Druggans Dam, for some time known as Toi Toi Flat Dam, is a reservoir in the Tasman District of the South Island of New Zealand. It was built to get water for gold-mining purposes.

==Geography==
Druggans Dam is located approximately 1.45 km east of the Slate River, approximately 1.8 km southeast of the Aorere River, and approximately 10 km south-southwest of Collingwood, which lies at the mouth of the Aorere River that flows into Golden Bay / Mohua. The lake covers an area of 20 ha and has a shore length of around 2.46 km.
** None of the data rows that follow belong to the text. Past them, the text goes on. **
-- ==== Sys2Proof/Machine/Ports.lean ====
section
/-! DEFINITION. The operations of memory-tile ports (R231 to R255). -/

namespace Sys2Proof.Machine

/-! ### Demand (R236) -/

/-- The beats a port asks of its inputs: as a sink up to the free space, for a reading operation against demand. -/
def Cluster.portAsks (k : Cluster) (q : PortAt) : List (Nat × Nat) :=
  let p := k.portOf q
  let rx := (k.chan q.out).req
  let sa (field n : Nat) : List (Nat × Nat) := if k.fromSa q field then [(q.sa, n)] else []
  match q.opr with
  | 1 => if p.ended then [] else sa (mtAgr q.f) (Nat.min 4 (rx - p.readQ.length - p.outQ.length + p.skips))
  | 2 => (q.sb, 4) :: sa (mtAgw q.f) 4
  | 3 => if p.ended then [] else sa (mtAgr q.f) (if (0 < rx && p.readQ.isEmpty && p.outQ.isEmpty) || 0 < p.skips then 1 else 0)
  | 4 => (q.va, 4) :: sa (mtAgw q.f) 4
  | 5 => (q.sb, 4) :: sa (mtAgw q.f) 4
  | 6 => (q.sb, 4) :: sa (mtAgw q.f) 4
  | 0x0C =>
    if 0 < rx && p.outQ.isEmpty && !p.ended then (if p.lanes.isNone then [(q.ci, 1)] else []) ++ [(q.sb, 1)] else []
  | 0x0D => if (0 < rx || k.ready q.co) && p.outQ.isEmpty && p.coQ.isEmpty && !p.ended then [(q.va, 1)] else []
  | 0x0E => [(q.ci, 4), (q.sb, 4)]
  | 0x10 => if p.ended then [] else [(q.sa, 4)]
  | 0x11 => if p.drainOn || p.ended then [] else [(q.va, Nat.min 4 (2 * mtLen q.f - p.fifo.length))]
  | 0x12 => if p.ended then [] else [(q.sb, Nat.min 4 (8 * mtLen q.f - p.fifo.length))]
  | 0x13 => if p.ended then [] else [(q.sb, if p.fifo.length ≤ 16 * mtLen q.f then 1 else 0)]
  | n => if 7 ≤ n && n ≤ 0x0B && !p.ended then [(q.sb, Nat.min 4 (rx - p.outQ.length))] else []

def Cluster.portReqs (k : Cluster) (q : PortAt) : Cluster := k.wants (k.portAsks q)

/-- One clk of a port: it emits, does the step of its operation, and requests. -/
def State.portRun (s : State) (ops : List Nat) (cl slot tile : Nat) (act : PortAt → State → State × Bool) : State :=
  match (s.cluster cl).portAt cl slot tile with
  | none => s
  | some q =>
    if !ops.contains q.opr || !(s.cluster cl).runs slot || (s.cluster cl).saving then s
    else
      let (k1, e) := (s.cluster cl).portEmit q
      let (s1, a) := act q (s.setCl cl k1)
      let s2 := s1.mapCl cl fun k => k.portReqs q
      if e || a then s2.mapCl cl (·.fires slot (unitKey 2 q.pos)) else s2

/-- The state with a cluster's fabric as it was before: an index is given back when its access is held. -/
def State.restoreFab (s : State) (cl : Nat) (fab : Fabric) : State := s.mapCl cl fun k => { k with fab := fab }

/-- The sink of an error (R235): nothing is performed and ET is set. -/
def State.portSink (s : State) (q : PortAt) : State := s.raise q.cl fET

def State.updPort (s : State) (q : PortAt) (f : Port → Port) : State := s.mapCl q.cl fun k => k.updPort q f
The lake extends over a length of around 595 m in an east–west direction and measures around 490 m at its widest point in a north–south direction.
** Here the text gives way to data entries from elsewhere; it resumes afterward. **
-- ==== Sys2Proof/Machine/Regions.lean ====
section
/-! DEFINITION. Configuration slots and bins: periods, quiescence, enqueues, candidates, and the record reads of an
issuing sequencer (R8 to R29, R212 to R221, R401, R422). -/

namespace Sys2Proof.Machine

/-! ### Record reads at issue (R125, R158, R170, R351) -/

/-- An operation of a sequencer on the lines of va … va + n − 1 that has not performed: a record read of the sequencer comes after
it (R85 item 1, R88, R126). -/
def State.blocksRecord (s : State) (c : Nat) (q : SeqId) (va n : Nat) (o : LongOp) : Bool :=
  !o.isDone && o.kind != .alu && s.meetLines c q o.ea.toNat o.kind.size va n

/-- A record read of an agent is on its way. -/
def State.asks (s : State) (a : Agent) : Bool :=
  let mine (r : RetTo) : Bool := match r with | .line w _ => w == a | _ => false
  s.links.yWait.any (mine ·.2.ret) || s.links.hostReqs.any (mine ·.ret)

/-- The agent that the issuing sequencer is. -/
def State.myAgent (s : State) : Agent := ⟨s.cur.1, 0, seqNo s.cur.2⟩

/-- The issuing instruction waits for a record read that has been sent (R351). -/
def State.awaitRecord (s : State) (i : Instr) (va : Nat) : State :=
  if s.asks s.myAgent then s.mapMe fun x => x.setWait (.reading i (w64 va) x.stalled) else s

/-- n bytes read by the issuing instruction i itself, with the releases their reading observes, then what it does with them; a
fault is its precise trap, a miss holds it. -/
def State.withRead (s : State) (i : Instr) (va n : Nat) (act : State → List Byte × List RelInfo → State) : State :=
  if s.me.outstanding.any (s.blocksRecord s.cur.1 s.cur.2 va n) then s
  else
    match s.vreadRel (s.seqWho s.cur.1 s.cur.2) va n with
    | .ok s1 x => act ((s1.dropLines s.myAgent).mapMe (·.access)) x
    | .fail s1 cause detail a => s1.trap cause detail (w64 a)
    | .wait s1 => s1.awaitRecord i va

/-- A 64-byte record at s[a], checked under R158 with an access size of 64, with the releases observed. -/
def State.withRecordRel (s : State) (i : Instr) (va : Word) (act : State → List Byte × List RelInfo → State) : State :=
  match checkEa va 64 64 with
  | some (c, d) => s.trap c d va
  | none => s.withRead i va.toNat 64 act

/-- Such a record, read without an acquire. -/
def State.withRecord64 (s : State) (i : Instr) (va : Word) (act : State → List Byte → State) : State :=
  s.withRecordRel i va fun s x => act s x.1

/-! ### Slots -/

/-- The slot is in the task's scheduler mask (R25). -/
def Cluster.sched (k : Cluster) (i : Nat) : Bool := bit k.task.smask i

/-- STATE of CFG.STAT (R216). -/
def SlotState.code : SlotState → Nat
  | .empty => 0
  | .loading => 1
  | .ready => 2
  | .running => 3
  | .draining => 4
  | .idle => 5

/-- The CFG.STAT word (R216). -/
def Cluster.cfgStat (k : Cluster) (i : Nat) : Word :=
  let x := k.slot i
  let held := x.st != .empty
  w64 (x.st.code + (if k.sched i then 0 else 8) + (if held then x.blk else 0) * 2 ^ 16
    + (if held then x.ver else 0) * 2 ^ 32 + x.lasterr * 2 ^ 48)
The reservoir is fed by several creeks that run from the south to the southeast. Drainage occurs via the barrier structure on the northwest side of the lake into Stanton Creek. Before the dam was built, the area was known as Toi Toi Flat. The original dam and lake was named after the miner who built the original dam, George Druggan. When the Slate River Sluicing Company took over and greatly increased the dam, they called it the Toi Toi Flat Dam.

==Dam structure==
The dam structure, which is now overgrown with trees and plants, has a crown length of around 91 m and a width at the base of 61 m. The dam, for which a volume of 23,000 m3 of earth was used, is around 18 m high.

==History==
The reservoir, which is a relic of the gold rush era, was used to store water for hydraulic mining. The water jets would blast open the slopes in the mining areas downstream to get the coveted precious metal. The original dam was built in c. 1873. The miner George Druggan bought the dam in 1876. Druggan gave up gold mining when he received an inheritance of £30,000 and went back to England. Druggan's claim was taken over by Joseph Benson and his wife Agnes in the early 1890s. After Benson came the Slate River Sluicing Company, registered in 1900, which promoted gold mining between the Slate River and Doctor's Creek and enlarged the lake's dam. However, the construction work did not pay off for the company, as the 1152 oz of gold recovered by 1905 did not offset the investment of £13,785. When the company was dissolved in 1909, all assets went to the Aorere Hydraulic Sluicing Company for £250, which continued to use the reservoir into the 1930s.